*** Data section ***

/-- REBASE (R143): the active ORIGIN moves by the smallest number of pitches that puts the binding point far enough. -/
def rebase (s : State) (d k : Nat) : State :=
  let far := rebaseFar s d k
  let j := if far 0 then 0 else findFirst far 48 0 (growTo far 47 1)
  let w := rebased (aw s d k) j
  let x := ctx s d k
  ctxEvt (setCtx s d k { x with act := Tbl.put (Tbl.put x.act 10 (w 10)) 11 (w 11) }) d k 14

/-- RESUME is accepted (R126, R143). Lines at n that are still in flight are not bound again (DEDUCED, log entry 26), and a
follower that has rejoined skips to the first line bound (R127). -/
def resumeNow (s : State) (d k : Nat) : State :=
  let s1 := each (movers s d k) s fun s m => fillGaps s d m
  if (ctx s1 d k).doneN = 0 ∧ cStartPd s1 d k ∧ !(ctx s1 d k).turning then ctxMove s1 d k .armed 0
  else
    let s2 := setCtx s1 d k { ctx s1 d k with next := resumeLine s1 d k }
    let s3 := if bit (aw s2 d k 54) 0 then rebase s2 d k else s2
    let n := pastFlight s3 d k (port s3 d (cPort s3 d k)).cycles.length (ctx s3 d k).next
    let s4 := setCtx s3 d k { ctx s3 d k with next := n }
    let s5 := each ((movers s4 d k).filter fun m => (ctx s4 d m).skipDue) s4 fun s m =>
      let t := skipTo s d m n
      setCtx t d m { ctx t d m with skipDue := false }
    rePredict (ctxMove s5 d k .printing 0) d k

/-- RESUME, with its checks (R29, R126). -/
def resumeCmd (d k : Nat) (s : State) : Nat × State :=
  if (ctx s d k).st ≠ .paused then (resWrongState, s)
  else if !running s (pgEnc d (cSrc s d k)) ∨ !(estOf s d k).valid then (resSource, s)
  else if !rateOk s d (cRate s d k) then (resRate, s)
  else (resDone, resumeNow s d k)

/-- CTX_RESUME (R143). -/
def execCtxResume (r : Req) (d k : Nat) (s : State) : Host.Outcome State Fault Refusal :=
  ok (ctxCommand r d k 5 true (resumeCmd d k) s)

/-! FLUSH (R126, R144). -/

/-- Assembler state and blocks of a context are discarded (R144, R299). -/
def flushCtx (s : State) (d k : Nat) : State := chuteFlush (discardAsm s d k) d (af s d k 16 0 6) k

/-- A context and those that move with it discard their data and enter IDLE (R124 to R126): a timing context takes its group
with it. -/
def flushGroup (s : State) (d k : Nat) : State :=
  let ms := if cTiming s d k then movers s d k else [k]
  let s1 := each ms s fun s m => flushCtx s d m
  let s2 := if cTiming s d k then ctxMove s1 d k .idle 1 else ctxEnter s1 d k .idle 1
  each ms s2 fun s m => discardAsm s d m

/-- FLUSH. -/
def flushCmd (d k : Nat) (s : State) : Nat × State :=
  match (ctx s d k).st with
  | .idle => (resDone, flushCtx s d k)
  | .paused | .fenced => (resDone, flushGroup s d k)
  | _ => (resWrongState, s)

*** End of Data section ***
*** Data section ***

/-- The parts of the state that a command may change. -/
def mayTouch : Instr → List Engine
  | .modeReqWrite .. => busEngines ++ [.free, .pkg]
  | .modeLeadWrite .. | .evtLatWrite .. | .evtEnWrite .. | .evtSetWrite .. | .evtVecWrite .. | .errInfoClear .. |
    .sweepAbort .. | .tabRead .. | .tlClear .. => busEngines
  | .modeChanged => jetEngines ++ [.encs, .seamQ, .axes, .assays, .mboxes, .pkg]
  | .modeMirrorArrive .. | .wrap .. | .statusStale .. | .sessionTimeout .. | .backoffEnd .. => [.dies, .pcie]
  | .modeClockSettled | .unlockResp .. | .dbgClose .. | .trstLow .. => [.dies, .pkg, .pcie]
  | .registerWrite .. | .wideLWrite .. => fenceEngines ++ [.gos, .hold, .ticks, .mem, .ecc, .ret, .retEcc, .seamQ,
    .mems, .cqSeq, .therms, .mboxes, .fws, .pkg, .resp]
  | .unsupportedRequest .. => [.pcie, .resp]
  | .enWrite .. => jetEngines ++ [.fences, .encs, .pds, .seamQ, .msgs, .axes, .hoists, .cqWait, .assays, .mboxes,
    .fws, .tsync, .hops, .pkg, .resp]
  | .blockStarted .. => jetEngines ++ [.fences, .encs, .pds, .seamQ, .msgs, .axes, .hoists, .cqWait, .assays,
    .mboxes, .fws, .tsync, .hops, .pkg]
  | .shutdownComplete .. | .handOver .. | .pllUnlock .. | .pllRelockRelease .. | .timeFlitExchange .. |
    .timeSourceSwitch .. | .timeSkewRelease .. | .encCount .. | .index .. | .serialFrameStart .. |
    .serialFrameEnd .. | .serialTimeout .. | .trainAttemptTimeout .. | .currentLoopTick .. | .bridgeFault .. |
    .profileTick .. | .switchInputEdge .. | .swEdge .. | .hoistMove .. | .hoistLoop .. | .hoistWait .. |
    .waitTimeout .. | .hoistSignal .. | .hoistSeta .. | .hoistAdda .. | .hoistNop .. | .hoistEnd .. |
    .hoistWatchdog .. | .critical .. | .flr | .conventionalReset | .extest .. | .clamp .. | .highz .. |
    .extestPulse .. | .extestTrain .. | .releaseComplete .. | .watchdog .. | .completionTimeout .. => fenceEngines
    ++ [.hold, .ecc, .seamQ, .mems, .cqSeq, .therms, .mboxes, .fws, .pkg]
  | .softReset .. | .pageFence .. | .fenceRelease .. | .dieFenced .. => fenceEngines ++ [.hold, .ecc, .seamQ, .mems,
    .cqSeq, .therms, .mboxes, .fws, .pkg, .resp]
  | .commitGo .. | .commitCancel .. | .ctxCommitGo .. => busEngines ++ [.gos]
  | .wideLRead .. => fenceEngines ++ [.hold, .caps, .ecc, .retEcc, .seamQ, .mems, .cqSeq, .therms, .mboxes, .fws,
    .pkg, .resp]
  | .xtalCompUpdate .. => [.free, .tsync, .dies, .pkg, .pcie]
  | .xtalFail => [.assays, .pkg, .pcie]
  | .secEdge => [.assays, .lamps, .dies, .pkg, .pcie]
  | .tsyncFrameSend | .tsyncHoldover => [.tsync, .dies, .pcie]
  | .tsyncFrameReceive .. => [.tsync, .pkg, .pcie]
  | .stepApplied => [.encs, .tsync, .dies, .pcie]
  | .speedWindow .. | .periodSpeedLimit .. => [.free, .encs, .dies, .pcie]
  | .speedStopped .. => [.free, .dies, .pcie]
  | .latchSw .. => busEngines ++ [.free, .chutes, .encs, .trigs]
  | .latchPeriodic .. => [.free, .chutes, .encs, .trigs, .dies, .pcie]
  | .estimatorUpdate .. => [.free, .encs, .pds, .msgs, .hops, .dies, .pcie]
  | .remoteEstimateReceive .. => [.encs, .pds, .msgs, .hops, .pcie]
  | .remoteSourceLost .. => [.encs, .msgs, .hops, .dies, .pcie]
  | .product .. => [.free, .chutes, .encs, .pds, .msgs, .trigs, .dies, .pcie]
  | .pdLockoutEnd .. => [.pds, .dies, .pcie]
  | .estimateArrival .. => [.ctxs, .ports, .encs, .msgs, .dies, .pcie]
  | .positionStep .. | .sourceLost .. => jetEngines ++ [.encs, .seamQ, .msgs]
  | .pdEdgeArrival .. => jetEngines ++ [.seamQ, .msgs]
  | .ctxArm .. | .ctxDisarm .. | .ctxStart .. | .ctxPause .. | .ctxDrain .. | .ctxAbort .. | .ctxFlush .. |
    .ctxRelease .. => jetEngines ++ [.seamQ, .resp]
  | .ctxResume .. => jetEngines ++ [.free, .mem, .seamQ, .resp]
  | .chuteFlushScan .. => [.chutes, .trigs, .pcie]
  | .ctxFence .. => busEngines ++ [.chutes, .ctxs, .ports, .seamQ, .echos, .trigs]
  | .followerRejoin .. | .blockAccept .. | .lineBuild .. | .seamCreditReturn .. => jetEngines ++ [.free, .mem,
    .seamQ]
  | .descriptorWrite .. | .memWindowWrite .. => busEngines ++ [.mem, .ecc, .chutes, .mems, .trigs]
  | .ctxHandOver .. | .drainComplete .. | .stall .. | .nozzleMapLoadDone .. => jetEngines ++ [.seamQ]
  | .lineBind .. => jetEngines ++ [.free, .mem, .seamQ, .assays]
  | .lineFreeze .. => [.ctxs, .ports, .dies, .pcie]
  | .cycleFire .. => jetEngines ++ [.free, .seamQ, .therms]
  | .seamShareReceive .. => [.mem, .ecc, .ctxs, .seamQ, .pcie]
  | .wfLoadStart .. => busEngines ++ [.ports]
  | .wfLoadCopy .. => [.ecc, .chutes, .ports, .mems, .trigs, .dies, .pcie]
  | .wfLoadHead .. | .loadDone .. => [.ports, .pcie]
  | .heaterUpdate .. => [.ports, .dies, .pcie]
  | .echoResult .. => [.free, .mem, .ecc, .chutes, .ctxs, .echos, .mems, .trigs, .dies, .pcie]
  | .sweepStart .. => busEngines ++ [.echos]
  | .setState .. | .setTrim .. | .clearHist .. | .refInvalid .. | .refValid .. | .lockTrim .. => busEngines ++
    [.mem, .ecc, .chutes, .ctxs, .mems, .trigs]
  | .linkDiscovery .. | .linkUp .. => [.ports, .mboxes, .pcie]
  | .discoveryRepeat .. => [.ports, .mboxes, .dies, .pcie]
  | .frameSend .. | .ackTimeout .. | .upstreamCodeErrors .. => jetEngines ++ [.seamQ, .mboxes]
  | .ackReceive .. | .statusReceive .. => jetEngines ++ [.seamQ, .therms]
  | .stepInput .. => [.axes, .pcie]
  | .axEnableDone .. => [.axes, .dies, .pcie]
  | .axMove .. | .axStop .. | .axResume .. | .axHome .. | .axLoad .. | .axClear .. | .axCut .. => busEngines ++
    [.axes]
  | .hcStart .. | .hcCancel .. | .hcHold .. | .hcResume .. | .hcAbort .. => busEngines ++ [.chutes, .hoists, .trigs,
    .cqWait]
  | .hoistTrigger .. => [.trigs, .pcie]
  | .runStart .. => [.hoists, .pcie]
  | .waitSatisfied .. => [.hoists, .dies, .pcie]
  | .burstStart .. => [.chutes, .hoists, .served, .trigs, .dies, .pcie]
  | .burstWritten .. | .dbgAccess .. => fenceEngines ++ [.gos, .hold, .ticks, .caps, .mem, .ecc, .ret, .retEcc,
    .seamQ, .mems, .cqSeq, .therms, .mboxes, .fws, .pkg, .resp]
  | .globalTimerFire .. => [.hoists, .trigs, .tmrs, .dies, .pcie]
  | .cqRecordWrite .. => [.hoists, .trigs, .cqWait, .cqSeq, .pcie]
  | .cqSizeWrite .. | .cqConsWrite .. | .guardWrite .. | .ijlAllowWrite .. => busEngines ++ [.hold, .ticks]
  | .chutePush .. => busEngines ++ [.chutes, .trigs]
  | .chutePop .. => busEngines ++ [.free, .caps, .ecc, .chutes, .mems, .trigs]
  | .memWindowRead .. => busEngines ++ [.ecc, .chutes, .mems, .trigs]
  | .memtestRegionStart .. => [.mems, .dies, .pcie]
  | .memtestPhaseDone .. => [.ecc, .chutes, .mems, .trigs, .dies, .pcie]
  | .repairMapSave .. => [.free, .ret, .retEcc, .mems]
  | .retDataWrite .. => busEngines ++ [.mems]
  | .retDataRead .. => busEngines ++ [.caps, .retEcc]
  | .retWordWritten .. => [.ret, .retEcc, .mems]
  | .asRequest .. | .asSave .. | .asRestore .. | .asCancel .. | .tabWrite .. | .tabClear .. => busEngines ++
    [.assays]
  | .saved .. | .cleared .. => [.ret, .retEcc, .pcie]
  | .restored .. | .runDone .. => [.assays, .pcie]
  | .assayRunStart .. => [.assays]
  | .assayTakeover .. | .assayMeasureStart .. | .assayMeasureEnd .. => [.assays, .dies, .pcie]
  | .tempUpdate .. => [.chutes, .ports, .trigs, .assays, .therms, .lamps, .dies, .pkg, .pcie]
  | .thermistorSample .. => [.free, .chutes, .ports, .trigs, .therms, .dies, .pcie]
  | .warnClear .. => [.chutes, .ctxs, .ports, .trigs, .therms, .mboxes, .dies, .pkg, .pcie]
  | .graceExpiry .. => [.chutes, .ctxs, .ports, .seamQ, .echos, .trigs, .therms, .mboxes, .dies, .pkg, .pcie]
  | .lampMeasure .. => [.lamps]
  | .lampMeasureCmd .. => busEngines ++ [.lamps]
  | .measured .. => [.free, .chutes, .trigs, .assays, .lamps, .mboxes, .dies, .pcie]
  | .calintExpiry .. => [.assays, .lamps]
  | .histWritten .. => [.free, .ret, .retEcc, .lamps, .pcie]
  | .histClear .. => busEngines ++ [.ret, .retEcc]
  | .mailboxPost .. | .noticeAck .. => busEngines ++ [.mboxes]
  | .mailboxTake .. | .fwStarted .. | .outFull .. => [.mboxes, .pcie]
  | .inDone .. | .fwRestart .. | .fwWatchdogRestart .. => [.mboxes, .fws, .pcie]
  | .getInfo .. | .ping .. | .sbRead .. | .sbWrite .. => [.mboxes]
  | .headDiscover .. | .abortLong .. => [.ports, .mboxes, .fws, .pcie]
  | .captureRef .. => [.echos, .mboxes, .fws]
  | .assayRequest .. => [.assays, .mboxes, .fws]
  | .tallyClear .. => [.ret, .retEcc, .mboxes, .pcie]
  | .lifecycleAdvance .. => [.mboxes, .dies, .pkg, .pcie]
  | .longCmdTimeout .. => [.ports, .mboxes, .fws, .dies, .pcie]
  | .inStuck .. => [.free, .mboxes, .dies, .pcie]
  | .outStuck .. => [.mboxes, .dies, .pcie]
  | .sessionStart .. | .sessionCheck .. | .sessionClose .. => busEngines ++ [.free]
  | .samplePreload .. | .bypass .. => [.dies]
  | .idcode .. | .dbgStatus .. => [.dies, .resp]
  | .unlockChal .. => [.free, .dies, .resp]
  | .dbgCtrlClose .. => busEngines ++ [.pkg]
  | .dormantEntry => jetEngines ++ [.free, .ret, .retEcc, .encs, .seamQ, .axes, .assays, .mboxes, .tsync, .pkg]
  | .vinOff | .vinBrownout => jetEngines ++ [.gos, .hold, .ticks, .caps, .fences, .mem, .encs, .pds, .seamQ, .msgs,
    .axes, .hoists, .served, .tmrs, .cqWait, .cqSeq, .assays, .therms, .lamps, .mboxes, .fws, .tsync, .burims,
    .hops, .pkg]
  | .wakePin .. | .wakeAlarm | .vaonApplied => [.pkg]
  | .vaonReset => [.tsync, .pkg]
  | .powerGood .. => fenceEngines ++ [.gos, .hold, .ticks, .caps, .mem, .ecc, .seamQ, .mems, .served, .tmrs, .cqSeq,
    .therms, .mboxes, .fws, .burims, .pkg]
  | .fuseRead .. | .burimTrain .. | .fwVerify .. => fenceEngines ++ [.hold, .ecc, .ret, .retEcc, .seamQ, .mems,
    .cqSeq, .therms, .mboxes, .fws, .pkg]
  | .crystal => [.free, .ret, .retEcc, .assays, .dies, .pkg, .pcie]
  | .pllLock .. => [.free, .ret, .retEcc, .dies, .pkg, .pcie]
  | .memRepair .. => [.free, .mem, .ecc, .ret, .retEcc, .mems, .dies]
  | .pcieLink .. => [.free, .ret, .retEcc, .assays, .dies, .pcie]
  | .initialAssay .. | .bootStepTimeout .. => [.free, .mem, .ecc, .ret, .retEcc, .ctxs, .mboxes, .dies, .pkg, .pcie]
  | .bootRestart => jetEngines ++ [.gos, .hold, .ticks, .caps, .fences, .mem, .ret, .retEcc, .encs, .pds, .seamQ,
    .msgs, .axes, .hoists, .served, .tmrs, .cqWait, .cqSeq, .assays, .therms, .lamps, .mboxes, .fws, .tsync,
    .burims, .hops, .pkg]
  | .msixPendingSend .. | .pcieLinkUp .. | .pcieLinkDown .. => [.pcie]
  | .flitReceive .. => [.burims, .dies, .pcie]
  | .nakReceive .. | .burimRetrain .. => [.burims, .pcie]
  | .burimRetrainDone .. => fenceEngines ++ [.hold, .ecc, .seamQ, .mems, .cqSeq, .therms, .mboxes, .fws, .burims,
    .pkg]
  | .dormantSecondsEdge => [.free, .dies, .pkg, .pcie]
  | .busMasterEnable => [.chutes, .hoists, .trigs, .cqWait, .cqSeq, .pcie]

*** End of Data section ***

# Exercise directions:
Scan the material above for the string "resDone". Copy each line that holds it.

# Output for this exercise:
  else (resDone, resumeNow s d k)
  | .idle => (resDone, flushCtx s d k)
  | .paused | .fenced => (resDone, flushGroup s d k)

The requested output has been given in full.